* WORK REQUIRED
Using the records below, filter out every line that lacks "wide" and copy the rest.

* Dataset entries
/-- The checks of an arithmetic XOP that LX and UX share: type, rounding and MOD (R76-R78, R91). -/
def arithChecks (op : XOp) (t : Ty) (r : BitVec 3) (m : BitVec 10) : List Check :=
  let x := arithMod m
  [ill (!op.spec.tys.contains t) 1,
   rsv (!((Rnd.ofCode r).any op.spec.rnds.contains)) 1,
   rsv ((x.sat && !op.spec.sat) || (x.na && !op.spec.na) || (x.nb && !op.spec.nb) || (x.nc && !op.spec.nc)
     || fld m 0 6 != 0) 1]

/-- The checks of `cvt` that LX and UX share (R91, R176). -/
def cvtChecks (t : Ty) (r : BitVec 3) (m : BitVec 10) : List Check :=
  let x := cvtMod m
  [ill (!cvtTys t x.st) 1, rsv (!((Rnd.ofCode r).any (cvtRnds t x.st).contains)) 1,
   rsv (!cvtMods t x.st x.sat x.hi || fld m 5 4 != 0) 1]

/-- Whether the B field of a shift names a 32-bit register although the type is wide: only in lane forms (R170). -/
def XOp.isShift : XOp → Bool
  | .shl | .shr => true
  | _ => false

/-- The rounding mode of a code; the checks refuse the codes without one. -/
def rndOf (r : BitVec 3) : Rnd := (Rnd.ofCode r).getD .rne

/-- The LX form (R76, R91). -/
def decodeLX (avail : Nat) (g : Guard) (d a b : VReg) (w1 : Word) : Except DecodeError Instr :=
  let c := fld w1 25 7
  let x := fld w1 17 8
  let t := Ty.ofCode (fld w1 13 4)
  let r := fld w1 10 3
  let m := fld w1 0 10
  if avail < 2 then .error .length else
  match XOp.ofCode x with
  | some .cvt =>
    settle avail 2 (cvtChecks t r m ++ [evenChk t.is64 d, evenChk (cvtMod m).st.is64 a, zeroChk b, zeroChk c 1])
      (.cvt g d a t (cvtMod m).st (rndOf r) (cvtMod m).sat (cvtMod m).hi)
  | some op =>
    settle avail 2
      (arithChecks op t r m ++ [evenChk t.is64 d, evenChk t.is64 a]
        ++ [if op.spec.b then evenChk (t.is64 && !op.isShift) b else zeroChk b]
        ++ [if op == .sel then rsv (7 < c.toNat) 1 else if op.spec.c then evenChk t.is64 c 1 else zeroChk c 1])
      (op.lane g d a b c t (rndOf r) (arithMod m))
  | none =>
    let o := MemOrder.ofCode (fld m 8 2)
    let sc := Scope.ofCode (fld m 5 3)
    let sp := (Space.ofCode (fld m 3 2)).getD .priv
    let rt := fld m 2 1 == 1
    let pack (tys : List Ty) : List Check :=
      [ill (!tys.contains t || fld m 0 4 != Ty.f32.code) 1, rsv (fld m 4 6 != 0) 1, rsv (Rnd.ofCode r).isNone 1, zeroChk c 1]
    let red (tys : List Ty) : List Check :=
      [ill (!tys.contains t) 1, zeroChk r 1, zeroChk m 1, zeroChk b, zeroChk c 1]
    let atm (tys : List Ty) : List Check :=
      [ill (!tys.contains t) 1, zeroChk r 1, rsv (!atomicMods o sc sp || fld m 0 2 != 0) 1,
       if rt then evenChk t.is64 d else zeroChk d, evenChk t.is64 b]
    match x.toNat with
    | 0x41 => settle avail 2 (pack [.f16, .bf16]) (.cvtPk g d a b t (rndOf r))
    | 0x42 => settle avail 2 (pack [.e4m3, .e5m2] ++ [rsv (a.toNat % 4 != 0), zeroChk b]) (.cvtPk4 g d a t (rndOf r))
    | 0x60 => settle avail 2 (red [.i32, .n32, .f32]) (.redAdd g d a t)
    | 0x61 => settle avail 2 (red [.i32, .n32, .f32]) (.redMin g d a t)
    | 0x62 => settle avail 2 (red [.i32, .n32, .f32]) (.redMax g d a t)
    | 0x63 => settle avail 2 (red [.i32, .n32]) (.scanAdd g d a t)
    | 0x80 => settle avail 2 (atm atomicArithTys ++ [zeroChk c 1]) (.atmAdd g d a b t o sc sp rt)
    | 0x81 => settle avail 2 (atm atomicArithTys ++ [zeroChk c 1]) (.atmMin g d a b t o sc sp rt)
    | 0x82 => settle avail 2 (atm atomicArithTys ++ [zeroChk c 1]) (.atmMax g d a b t o sc sp rt)
    | 0x83 => settle avail 2 (atm atomicBitTys ++ [zeroChk c 1]) (.atmAnd g d a b t o sc sp rt)
    | 0x84 => settle avail 2 (atm atomicBitTys ++ [zeroChk c 1]) (.atmOr g d a b t o sc sp rt)
    | 0x85 => settle avail 2 (atm atomicBitTys ++ [zeroChk c 1]) (.atmXor g d a b t o sc sp rt)
    | 0x86 => settle avail 2 (atm atomicBitTys ++ [zeroChk c 1]) (.atmXchg g d a b t o sc sp rt)
    | 0x87 => settle avail 2 (atm atomicBitTys ++ [evenChk t.is64 c 1]) (.atmCas g d a b c t o sc sp rt)
    | _ => settle avail 2 [ill true 1] .nop

/-- The lane set (R70-R76, R90). -/
def decodeLane (avail : Nat) (w w1 : Word) : Except DecodeError Instr :=
  let opc := fld w 24 7
  let g := fld w 21 3
  let d := fld w 14 7
  let a := fld w 7 7
  let b := fld w 0 7
  let one := settle avail 1
  let two := settle avail 2
  let bin (i : Instr) := one [] i
  let un (i : Instr) := one [zeroChk b] i
  let binW (i : Instr) := one [evenChk true d, evenChk true a, evenChk true b] i
  let unW (i : Instr) := one [evenChk true d, evenChk true a, zeroChk b] i
  let cc := (Cond.ofCode (fld d 3 4)).getD .eq
  let cmp (float wide : Bool) (i : Instr) :=
    one [rsv (!(Cond.ofCode (fld d 3 4)).any (condOk float)), evenChk wide a, evenChk wide b] i
  let plog (i : Instr) := one [zeroChk (fld d 3 4), zeroChk (fld a 3 4), zeroChk (fld b 3 4)] i
  let o := MemOrder.ofCode (fld b 5 2)
  let sc := Scope.ofCode (fld b 2 3)
  let sp := (Space.ofCode (fld b 0 2)).getD .team
  let mem (k : Nat) (store : Bool) (i : Instr) :=
    one [rsv ((Space.ofCode (fld b 0 2)).isNone || !memMods store o sc sp), rsv (d.toNat % k != 0)] i
  match opc.toNat with
  | 0x00 => bin (.iaddI32 g d a b) | 0x01 => bin (.isubI32 g d a b) | 0x02 => bin (.imulI32 g d a b)
  | 0x03 => bin (.imulhiI32 g d a b) | 0x04 => bin (.imulhiN32 g d a b) | 0x05 => bin (.iminI32 g d a b)
  | 0x06 => bin (.iminN32 g d a b) | 0x07 => bin (.imaxI32 g d a b) | 0x08 => bin (.imaxN32 g d a b)
  | 0x09 => bin (.andB32 g d a b) | 0x0A => bin (.orB32 g d a b) | 0x0B => bin (.xorB32 g d a b)
  | 0x0C => bin (.andnB32 g d a b) | 0x0D => bin (.shlB32 g d a b) | 0x0E => bin (.shrN32 g d a b)
  | 0x0F => bin (.shrI32 g d a b) | 0x10 => bin (.rotlB32 g d a b)
  | 0x11 => un (.popcB32 g d a) | 0x12 => un (.clzB32 g d a) | 0x13 => un (.brevB32 g d a)
  | 0x14 => un (.movB32 g d a) | 0x15 => un (.iabsI32 g d a) | 0x16 => un (.inegI32 g d a)
  | 0x18 => bin (.faddF32 g d a b) | 0x19 => bin (.fsubF32 g d a b) | 0x1A => bin (.fmulF32 g d a b)
  | 0x1B => bin (.fminF32 g d a b) | 0x1C => bin (.fmaxF32 g d a b)
  | 0x1D => un (.fabsF32 g d a) | 0x1E => un (.fnegF32 g d a)
  | 0x20 => binW (.faddF64 g d a b) | 0x21 => binW (.fsubF64 g d a b) | 0x22 => binW (.fmulF64 g d a b)
  | 0x23 => binW (.fminF64 g d a b) | 0x24 => binW (.fmaxF64 g d a b)
  | 0x25 => unW (.fabsF64 g d a) | 0x26 => unW (.fnegF64 g d a) | 0x27 => unW (.movB64 g d a)
  | 0x28 => binW (.iaddI64 g d a b) | 0x29 => binW (.isubI64 g d a b)
  | 0x30 => two [ill (LitOp.ofCode b).isNone] (.litI ((LitOp.ofCode b).getD .iadd) g d a w1)
  | 0x31 => two [ill (LitFOp.ofCode b).isNone] (.litF ((LitFOp.ofCode b).getD .fadd) g d a w1)
  | 0x32 => two [ill (b != 0), zeroChk a] (.litMov g d w1)
  | 0x40 => cmp false false (.icmpI32 g cc (fld d 0 3) a b)
  | 0x41 => cmp false false (.icmpN32 g cc (fld d 0 3) a b)
  | 0x42 => cmp false true (.icmpI64 g cc (fld d 0 3) a b)
  | 0x43 => cmp false true (.icmpN64 g cc (fld d 0 3) a b)
  | 0x44 => cmp true false (.fcmpF32 g cc (fld d 0 3) a b)
  | 0x45 => cmp true true (.fcmpF64 g cc (fld d 0 3) a b)
  | 0x48 => plog (.pand g (fld d 0 3) (fld a 0 3) (fld b 0 3))
  | 0x49 => plog (.por g (fld d 0 3) (fld a 0 3) (fld b 0 3))
  | 0x4A => plog (.pxor g (fld d 0 3) (fld a 0 3) (fld b 0 3))
  | 0x4B => plog (.pandn g (fld d 0 3) (fld a 0 3) (fld b 0 3))
  | 0x50 => bin (.xchAt g d a b) | 0x51 => bin (.xchSub g d a b) | 0x52 => bin (.xchAdd g d a b)
  | 0x53 => bin (.xchFlip g d a b)
  | 0x54 => one [zeroChk (fld d 3 4), zeroChk (fld a 3 4), zeroChk b] (.cenAll g (fld d 0 3) (fld a 0 3))
  | 0x55 => one [zeroChk (fld d 3 4), zeroChk (fld a 3 4), zeroChk b] (.cenAny g (fld d 0 3) (fld a 0 3))
  | 0x56 => one [zeroChk (fld a 3 4), zeroChk b] (.cenBits g d (fld a 0 3))
  | 0x5F => one [ill (b != 0), zeroChk a] (.getLane g d)
  | 0x60 => mem 1 false (.ldN8 g d a o sc sp) | 0x61 => mem 1 false (.ldI8 g d a o sc sp)
  | 0x62 => mem 1 false (.ldN16 g d a o sc sp) | 0x63 => mem 1 false (.ldI16 g d a o sc sp)
  | 0x64 => mem 1 false (.ldB32 g d a o sc sp) | 0x65 => mem 2 false (.ldB64 g d a o sc sp)
  | 0x66 => mem 4 false (.ldB128 g d a o sc sp)
  | 0x68 => mem 1 true (.stB8 g d a o sc sp) | 0x69 => mem 1 true (.stB16 g d a o sc sp)
  | 0x6A => mem 1 true (.stB32 g d a o sc sp) | 0x6B => mem 2 true (.stB64 g d a o sc sp)
  | 0x6C => mem 4 true (.stB128 g d a o sc sp)
  | 0x7F => decodeLX avail g d a b w1
  | _ => one [ill true] .nop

* SOLVED PROBLEM
/-- Whether the B field of a shift names a 32-bit register although the type is wide: only in lane forms (R170). -/
  let cmp (float wide : Bool) (i : Instr) :=
    one [rsv (!(Cond.ofCode (fld d 3 4)).any (condOk float)), evenChk wide a, evenChk wide b] i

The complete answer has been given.